-- ==== Sys2Proof/Laws/Only.lean ====
section
/-! SUPPORT. `State.Only l s t`: `t` comes from `s` by changes in the listed sections alone, and `State.Keeps` holds. One
lemma per basic update; the lemmas of the shared operations stand in the files beside this one, one file per file of
Machine, and each names the sections that its operation may change. -/

namespace Sys2Proof.Machine

open Sys2Proof

set_option Elab.async false

/-- `t` comes from `s` by changes in the listed sections alone. -/
def State.Only (l : List Sect) (s t : State) : Prop := State.Keeps s t ∧ State.sameBut l s t

theorem State.Keeps.refl (s : State) : State.Keeps s s := ⟨rfl, rfl, id, id⟩

theorem State.Keeps.trans {r s t : State} (h : State.Keeps r s) (k : State.Keeps s t) : State.Keeps r t :=
  ⟨k.1.trans h.1, k.2.1.trans h.2.1, fun m => k.2.2.1 (h.2.2.1 m), fun m => k.2.2.2 (h.2.2.2 m)⟩

theorem State.agree.refl (s : State) (x : Sect) : s.agree s x := by
  cases x <;> simp [State.agree]

theorem State.agree.trans {r s t : State} {x : Sect} (h : r.agree s x) (k : s.agree t x) : r.agree t x := by
  cases x <;> simp only [State.agree] at *
  case nv => exact ⟨k.1.trans h.1, k.2.trans h.2⟩
  case nvq => exact ⟨k.1.trans h.1, k.2.1.trans h.2.1, k.2.2.trans h.2.2⟩
  all_goals exact k.trans h

theorem State.Only.refl (l : List Sect) (s : State) : State.Only l s s := ⟨State.Keeps.refl s, fun x _ => State.agree.refl s x⟩

theorem State.Only.trans {l : List Sect} {r s t : State} (h : State.Only l r s) (k : State.Only l s t) : State.Only l r t :=
  ⟨h.1.trans k.1, fun x hx => (h.2 x hx).trans (k.2 x hx)⟩

/-- Sections listed in a literal are among those listed in another. -/
theorem Sect.sub {a b l : List Sect} (h : (a.all fun x => b.contains x) = true) (hl : b ⊆ l) : a ⊆ l := by
  intro x hx
  have := List.all_eq_true.mp h x hx
  exact hl (by simpa using this)

theorem map_mapIf {α β : Type} (p : α → Bool) (f : α → α) (g : α → β) (hf : ∀ a, g (f a) = g a) (l : List α) :
    (mapIf p f l).map g = l.map g := by
  unfold mapIf
  rw [List.map_map]
  apply List.map_congr_left
  intro a _
  simp only [Function.comp]
  split
  · exact hf a
  · rfl

theorem map_map_same {α β : Type} (f : α → α) (g : α → β) (hf : ∀ a, g (f a) = g a) (l : List α) :
    (l.map f).map g = l.map g := by
  rw [List.map_map]
  exact List.map_congr_left fun a _ => hf a

variable {s0 s : State} {l : List Sect}

/-- An update that touches nothing of `Keeps`, judged section by section. -/
theorem State.Only.step {t : State} (h : State.Only l s0 s) (h1 : t.pending = s.pending) (h2 : t.life.order768 = s.life.order768)
    (h3 : t.mem = s.mem) (h4 : t.lnk = s.lnk) (h5 : t.dlv = s.dlv) (hx : ∀ x, x ∉ l → s.agree t x) : State.Only l s0 t := by
  refine h.trans ⟨⟨h1, h2, ?_, ?_⟩, hx⟩
  · intro m; unfold State.memOk at *; rw [h3]; exact m
  · intro m; unfold State.unitsOk at *; rw [h4, h5]; exact m

theorem State.each_only {α : Type} (h : State.Only l s0 s) (xs : List α) (f : State → α → State)
    (hf : ∀ t a, State.Only l s0 t → State.Only l s0 (f t a)) : State.Only l s0 (s.each xs f) := by
  unfold State.each
  induction xs generalizing s with
  | nil => exact h
  | cons a r ih => exact ih (hf s a h)

theorem State.foldl_only {α : Type} (f : State → α → State) (xs : List α) (t : State) (h : State.Only l s0 t)
    (hf : ∀ t a, State.Only l s0 t → State.Only l s0 (f t a)) : State.Only l s0 (xs.foldl f t) := State.each_only h xs f hf

/-- A fold that carries a state in the first component. -/
theorem State.foldlPair_only {α β : Type} (f : State × β → α → State × β) (xs : List α) (p : State × β)
    (h : State.Only l s0 p.1) (hf : ∀ q a, State.Only l s0 q.1 → State.Only l s0 (f q a).1) :
    State.Only l s0 (xs.foldl f p).1 := by
  induction xs generalizing p with
  | nil => exact h
  | cons a r ih => exact ih (f p a) (hf p a h)

/-- The state of a pair that a match has taken apart. -/
theorem State.fst_only {β : Type} {p : State × β} {t : State} {b : β} (e : p = (t, b)) (h : State.Only l s0 p.1) :
    State.Only l s0 t := by
  rw [e] at h; exact h

theorem State.ite_only {c : Prop} [Decidable c] {a b : State} (ha : State.Only l s0 a) (hb : State.Only l s0 b) :
    State.Only l s0 (if c then a else b) := by
  split
  · exact ha
  · exact hb

/-! ### Basic updates -/

theorem State.mapPower_only (hl : [Sect.power] ⊆ l) (h : State.Only l s0 s) (g : Power → Power) : State.Only l s0 (s.mapPower g) :=
  h.step rfl rfl rfl rfl rfl fun x hx => by
    cases x <;> first | exact rfl | exact ⟨rfl, rfl⟩ | exact ⟨rfl, rfl, rfl⟩ | exact absurd (hl (by simp)) hx

theorem State.mapXl_only (hl : [Sect.xl] ⊆ l) (h : State.Only l s0 s) (g : Xlate → Xlate) : State.Only l s0 (s.mapXl g) :=
  h.step rfl rfl rfl rfl rfl fun x hx => by
    cases x <;> first | exact rfl | exact ⟨rfl, rfl⟩ | exact ⟨rfl, rfl, rfl⟩ | exact absurd (hl (by simp)) hx

theorem State.mapReq_only (hl : [Sect.req] ⊆ l) (h : State.Only l s0 s) (g : Reqs → Reqs) : State.Only l s0 (s.mapReq g) :=
  h.step rfl rfl rfl rfl rfl fun x hx => by
    cases x <;> first | exact rfl | exact ⟨rfl, rfl⟩ | exact ⟨rfl, rfl, rfl⟩ | exact absurd (hl (by simp)) hx

theorem State.mapHome_only (hl : [Sect.home] ⊆ l) (h : State.Only l s0 s) (g : Home → Home) : State.Only l s0 (s.mapHome g) :=
  h.step rfl rfl rfl rfl rfl fun x hx => by
    cases x <;> first | exact rfl | exact ⟨rfl, rfl⟩ | exact ⟨rfl, rfl, rfl⟩ | exact absurd (hl (by simp)) hx

theorem State.mapEp_only (hl : [Sect.ep] ⊆ l) (h : State.Only l s0 s) (g : EpSt → EpSt) : State.Only l s0 (s.mapEp g) :=
  h.step rfl rfl rfl rfl rfl fun x hx => by
    cases x <;> first | exact rfl | exact ⟨rfl, rfl⟩ | exact ⟨rfl, rfl, rfl⟩ | exact absurd (hl (by simp)) hx

theorem State.mapStn_only (hl : [Sect.stn] ⊆ l) (h : State.Only l s0 s) (g : Stn → Stn) : State.Only l s0 (s.mapStn g) :=
  h.step rfl rfl rfl rfl rfl fun x hx => by
    cases x <;> first | exact rfl | exact ⟨rfl, rfl⟩ | exact ⟨rfl, rfl, rfl⟩ | exact absurd (hl (by simp)) hx

theorem State.mapSw_only (hl : [Sect.sw] ⊆ l) (h : State.Only l s0 s) (g : Switch → Switch) : State.Only l s0 (s.mapSw g) :=
  h.step rfl rfl rfl rfl rfl fun x hx => by
    cases x <;> first | exact rfl | exact ⟨rfl, rfl⟩ | exact ⟨rfl, rfl, rfl⟩ | exact absurd (hl (by simp)) hx

theorem State.mapTim_only (hl : [Sect.tim] ⊆ l) (h : State.Only l s0 s) (g : Time → Time) : State.Only l s0 (s.mapTim g) :=
  h.step rfl rfl rfl rfl rfl fun x hx => by
    cases x <;> first | exact rfl | exact ⟨rfl, rfl⟩ | exact ⟨rfl, rfl, rfl⟩ | exact absurd (hl (by simp)) hx

theorem State.mapSlu_only (hl : [Sect.slu] ⊆ l) (h : State.Only l s0 s) (g : Sluice → Sluice) : State.Only l s0 (s.mapSlu g) :=
  h.step rfl rfl rfl rfl rfl fun x hx => by
    cases x <;> first | exact rfl | exact ⟨rfl, rfl⟩ | exact ⟨rfl, rfl, rfl⟩ | exact absurd (hl (by simp)) hx

theorem State.mapSec_only (hl : [Sect.sec] ⊆ l) (h : State.Only l s0 s) (g : Sec → Sec) : State.Only l s0 (s.mapSec g) :=
  h.step rfl rfl rfl rfl rfl fun x hx => by
    cases x <;> first | exact rfl | exact ⟨rfl, rfl⟩ | exact ⟨rfl, rfl, rfl⟩ | exact absurd (hl (by simp)) hx

theorem State.mapMgt_only (hl : [Sect.mgt] ⊆ l) (h : State.Only l s0 s) (g : Mgt → Mgt) : State.Only l s0 (s.mapMgt g) :=
  h.step rfl rfl rfl rfl rfl fun x hx => by
    cases x <;> first | exact rfl | exact ⟨rfl, rfl⟩ | exact ⟨rfl, rfl, rfl⟩ | exact absurd (hl (by simp)) hx

theorem State.mapShd_only (hl : [Sect.shd] ⊆ l) (h : State.Only l s0 s) (g : Shadow → Shadow) : State.Only l s0 (s.mapShd g) :=
  h.step rfl rfl rfl rfl rfl fun x hx => by
    cases x <;> first | exact rfl | exact ⟨rfl, rfl⟩ | exact ⟨rfl, rfl, rfl⟩ | exact absurd (hl (by simp)) hx

theorem State.mapFills_only (hl : [Sect.fills] ⊆ l) (h : State.Only l s0 s) (g : List FillSpan → List FillSpan) : State.Only l s0 (s.mapFills g) :=
  h.step rfl rfl rfl rfl rfl fun x hx => by
    cases x <;> first | exact rfl | exact ⟨rfl, rfl⟩ | exact ⟨rfl, rfl, rfl⟩ | exact absurd (hl (by simp)) hx

theorem State.mapOwn_only (hl : [Sect.own] ⊆ l) (h : State.Only l s0 s) (g : NMap → NMap) : State.Only l s0 (s.mapOwn g) :=
  h.step rfl rfl rfl rfl rfl fun x hx => by
    cases x <;> first | exact rfl | exact ⟨rfl, rfl⟩ | exact ⟨rfl, rfl, rfl⟩ | exact absurd (hl (by simp)) hx

theorem State.wr_only (hl : [Sect.od] ⊆ l) (h : State.Only l s0 s) (k v : Nat) : State.Only l s0 (s.wr k v) :=
  h.step rfl rfl rfl rfl rfl fun x hx => by
    cases x <;> first | exact rfl | exact ⟨rfl, rfl⟩ | exact ⟨rfl, rfl, rfl⟩ | exact absurd (hl (by simp)) hx

theorem State.unset_only (hl : [Sect.od] ⊆ l) (h : State.Only l s0 s) (k : Nat) : State.Only l s0 (s.unset k) :=
  h.step rfl rfl rfl rfl rfl fun x hx => by
    cases x <;> first | exact rfl | exact ⟨rfl, rfl⟩ | exact ⟨rfl, rfl, rfl⟩ | exact absurd (hl (by simp)) hx

theorem State.emit_only (hl : [Sect.out] ⊆ l) (h : State.Only l s0 s) (o : Out) : State.Only l s0 (s.emit o) :=
  h.step rfl rfl rfl rfl rfl fun x hx => by
    cases x <;> first | exact rfl | exact ⟨rfl, rfl⟩ | exact ⟨rfl, rfl, rfl⟩ | exact absurd (hl (by simp)) hx

theorem State.setGranule_only (hl : [Sect.own] ⊆ l) (h : State.Only l s0 s) (g v : Nat) : State.Only l s0 (s.setGranule g v) :=
  h.step rfl rfl rfl rfl rfl fun x hx => by
    cases x <;> first | exact rfl | exact ⟨rfl, rfl⟩ | exact ⟨rfl, rfl, rfl⟩ | exact absurd (hl (by simp)) hx

theorem State.setPoison_only (hl : [Sect.poison] ⊆ l) (h : State.Only l s0 s) (b : Nat) : State.Only l s0 (s.setPoison b) :=
  h.step rfl rfl rfl rfl rfl fun x hx => by
    cases x <;> first | exact rfl | exact ⟨rfl, rfl⟩ | exact ⟨rfl, rfl, rfl⟩ | exact absurd (hl (by simp)) hx

theorem State.clearPoison_only (hl : [Sect.poison] ⊆ l) (h : State.Only l s0 s) (b : Nat) : State.Only l s0 (s.clearPoison b) :=
  h.step rfl rfl rfl rfl rfl fun x hx => by
    cases x <;> first | exact rfl | exact ⟨rfl, rfl⟩ | exact ⟨rfl, rfl, rfl⟩ | exact absurd (hl (by simp)) hx

theorem State.fresh_only (_hl : [] ⊆ l) (h : State.Only l s0 s) : State.Only l s0 s.fresh :=
  h.step rfl rfl rfl rfl rfl fun x _ => by cases x <;> first | exact rfl | exact ⟨rfl, rfl⟩ | exact ⟨rfl, rfl, rfl⟩

theorem State.draw_only (_hl : [] ⊆ l) (h : State.Only l s0 s) : State.Only l s0 s.draw :=
  h.step rfl rfl rfl rfl rfl fun x _ => by cases x <;> first | exact rfl | exact ⟨rfl, rfl⟩ | exact ⟨rfl, rfl, rfl⟩

theorem State.mapNv_only (hl : [Sect.nv, Sect.nvq] ⊆ l) (h : State.Only l s0 s) (g : Nv → Nv) : State.Only l s0 (s.mapNv g) :=
  h.step rfl rfl rfl rfl rfl fun x hx => by
    cases x <;> first | exact rfl | exact ⟨rfl, rfl⟩ | exact ⟨rfl, rfl, rfl⟩ | exact absurd (hl (by simp)) hx

/-- An update of the non-volatile store that leaves both banks. -/
theorem State.mapNvq_only (hl : [Sect.nvq] ⊆ l) (h : State.Only l s0 s) (g : Nv → Nv) (hg : ∀ n, (g n).a = n.a ∧ (g n).b = n.b) :
    State.Only l s0 (s.mapNv g) :=
  h.step rfl rfl rfl rfl rfl fun x hx => by
    cases x <;> first | exact rfl | exact ⟨rfl, rfl⟩ | exact ⟨rfl, rfl, rfl⟩ | exact hg s.nv | exact absurd (hl (by simp)) hx

theorem State.mapLife_only (hl : [Sect.life] ⊆ l) (h : State.Only l s0 s) (g : Life → Life) (hg : ∀ l, (g l).order768 = l.order768) :
    State.Only l s0 (s.mapLife g) :=
  h.step rfl (hg s.life) rfl rfl rfl fun x hx => by
    cases x <;> first | exact rfl | exact ⟨rfl, rfl⟩ | exact ⟨rfl, rfl, rfl⟩ | exact absurd (hl (by simp)) hx

theorem State.mapLnk_only (hl : [Sect.lnk] ⊆ l) (h : State.Only l s0 s) (g : Links → Links)
    (h1 : ∀ l, (g l).fp.map FPort.n = l.fp.map FPort.n) (h2 : ∀ l, (g l).ap.map APort.n = l.ap.map APort.n)
    (h3 : ∀ l, (g l).cp.map CPort.n = l.cp.map CPort.n) : State.Only l s0 (s.mapLnk g) := by
  refine h.trans ⟨⟨rfl, rfl, id, ?_⟩, ?_⟩
  · intro u
    exact ⟨(h1 _).trans u.1, (h2 _).trans u.2.1, (h3 _).trans u.2.2.1, u.2.2.2⟩
  · intro x hx
    cases x <;> first | exact rfl | exact ⟨rfl, rfl⟩ | exact ⟨rfl, rfl, rfl⟩ | exact absurd (hl (by simp)) hx

theorem State.mapDlv_only (hl : [Sect.dlv] ⊆ l) (h : State.Only l s0 s) (g : Delivery → Delivery)
    (h1 : ∀ l, (g l).peers.map Peer.mid = l.peers.map Peer.mid) : State.Only l s0 (s.mapDlv g) := by
  refine h.trans ⟨⟨rfl, rfl, id, ?_⟩, ?_⟩
  · intro u
    exact ⟨u.1, u.2.1, u.2.2.1, (h1 _).trans u.2.2.2⟩
  · intro x hx
    cases x <;> first | exact rfl | exact ⟨rfl, rfl⟩ | exact ⟨rfl, rfl, rfl⟩ | exact absurd (hl (by simp)) hx

theorem State.setFp_only (hl : [Sect.lnk] ⊆ l) (h : State.Only l s0 s) (n : Nat) (f : FPort → FPort) (hf : ∀ p, (f p).n = p.n) :
    State.Only l s0 (s.setFp n f) :=
  State.mapLnk_only hl h _ (fun l => map_mapIf _ f _ hf l.fp) (fun _ => rfl) (fun _ => rfl)

theorem State.setAp_only (hl : [Sect.lnk] ⊆ l) (h : State.Only l s0 s) (n : Nat) (f : APort → APort) (hf : ∀ p, (f p).n = p.n) :
    State.Only l s0 (s.setAp n f) :=
  State.mapLnk_only hl h _ (fun _ => rfl) (fun l => map_mapIf _ f _ hf l.ap) (fun _ => rfl)

theorem State.setCp_only (hl : [Sect.lnk] ⊆ l) (h : State.Only l s0 s) (n : Nat) (f : CPort → CPort) (hf : ∀ p, (f p).n = p.n) :
    State.Only l s0 (s.setCp n f) :=
  State.mapLnk_only hl h _ (fun _ => rfl) (fun _ => rfl) (fun l => map_mapIf _ f _ hf l.cp)

theorem State.setPeer_only (hl : [Sect.dlv] ⊆ l) (h : State.Only l s0 s) (d : Nat) (f : Peer → Peer) (hf : ∀ p, (f p).mid = p.mid) :
    State.Only l s0 (s.setPeer d f) :=
  State.mapDlv_only hl h _ (fun l => map_mapIf _ f _ hf l.peers)

theorem State.poke_only (hl : [Sect.mem, Sect.poison, Sect.written] ⊆ l) (h : State.Only l s0 s) (a be : Nat) (bs : List Byte)
    (poi : Bool) : State.Only l s0 (s.poke a be bs poi) := by
  have hp : [Sect.poison] ⊆ l := fun x hx => hl (by simp at hx; simp [hx])
  have h1 : State.Only l s0 { s with
      mem := bytesSetBE s.mem a be bs, written := (linesOf a bs.length).foldl insertOnce s.written
      poison := removeAll s.poison ((linesOf a bs.length).filter fun l => decide (a ≤ 64 * l) &&
        decide (64 * l + 64 ≤ a + bs.length) && decide ((be >>> (64 * l - a)) % 2 ^ 64 = 2 ^ 64 - 1)) } := by
    refine h.trans ⟨⟨rfl, rfl, fun m => bytesSetBE_wf bs s.mem a be m, id⟩, ?_⟩
    intro x hx
    cases x <;> first | exact rfl | exact ⟨rfl, rfl⟩ | exact ⟨rfl, rfl, rfl⟩ | exact absurd (hl (by simp)) hx
  unfold State.poke
  dsimp only
  split
  · exact State.each_only h1 _ _ fun t b ht => State.setPoison_only hp ht b
  · exact h1

theorem State.store_only (hl : [Sect.mem, Sect.poison, Sect.written] ⊆ l) (h : State.Only l s0 s) (a : Nat) (bs : List Byte) :
    State.Only l s0 (s.store a bs) := State.poke_only hl h a _ bs false

/-! ### How a station instruction ends -/

/-- The state with which an instruction ends has changed in the listed sections alone. -/
def StnEnd.Only (l : List Sect) (s0 : State) : StnEnd → Prop
  | .go t _ => State.Only l s0 t
  | .jump t _ _ => State.Only l s0 t
  | .stay t _ => State.Only l s0 t
  | .fail _ => True

theorem StnEnd.go_only (i : Inst) (h : State.Only l s0 s) : (StnEnd.go s i).Only l s0 := h
theorem StnEnd.jump_only (i : Inst) (pc : Nat) (h : State.Only l s0 s) : (StnEnd.jump s i pc).Only l s0 := h
theorem StnEnd.stay_only (i : Inst) (h : State.Only l s0 s) : (StnEnd.stay s i).Only l s0 := h
theorem StnEnd.fail_only (st : Nat) : (StnEnd.fail st).Only l s0 := trivial

theorem StnEnd.ite_only {c : Prop} [Decidable c] {a b : StnEnd} (ha : a.Only l s0) (hb : b.Only l s0) :
    (if c then a else b).Only l s0 := by
  split
  · exact ha
  · exact hb

/-! ### The outcome of a command -/

/-- The next state of an outcome, if it has one, has changed in the listed sections alone. -/
def Res.Only (l : List Sect) (s0 : State) (r : Res) : Prop := ∀ t, r = .next t → State.Only l s0 t

theorem Res.next_only (h : State.Only l s0 s) : Res.Only l s0 (.next s) := by
  intro t e; cases e; exact h

theorem Res.ite_only {c : Prop} [Decidable c] {a b : Res} (ha : Res.Only l s0 a) (hb : Res.Only l s0 b) :
    Res.Only l s0 (if c then a else b) := by
  split
  · exact ha
  · exact hb

end Sys2Proof.Machine
end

*Task details*
The reply should hold only the lines of the listing above starting at the line containing "induction xs generalizing p with" and ending at the line containing "Basic updates -/", exactly as written.

*Written answer*
  induction xs generalizing p with
  | nil => exact h
  | cons a r ih => exact ih (f p a) (hf p a h)

/-- The state of a pair that a match has taken apart. -/
theorem State.fst_only {β : Type} {p : State × β} {t : State} {b : β} (e : p = (t, b)) (h : State.Only l s0 p.1) :
    State.Only l s0 t := by
  rw [e] at h; exact h

theorem State.ite_only {c : Prop} [Decidable c] {a b : State} (ha : State.Only l s0 a) (hb : State.Only l s0 b) :
    State.Only l s0 (if c then a else b) := by
  split
  · exact ha
  · exact hb

/-! ### Basic updates -/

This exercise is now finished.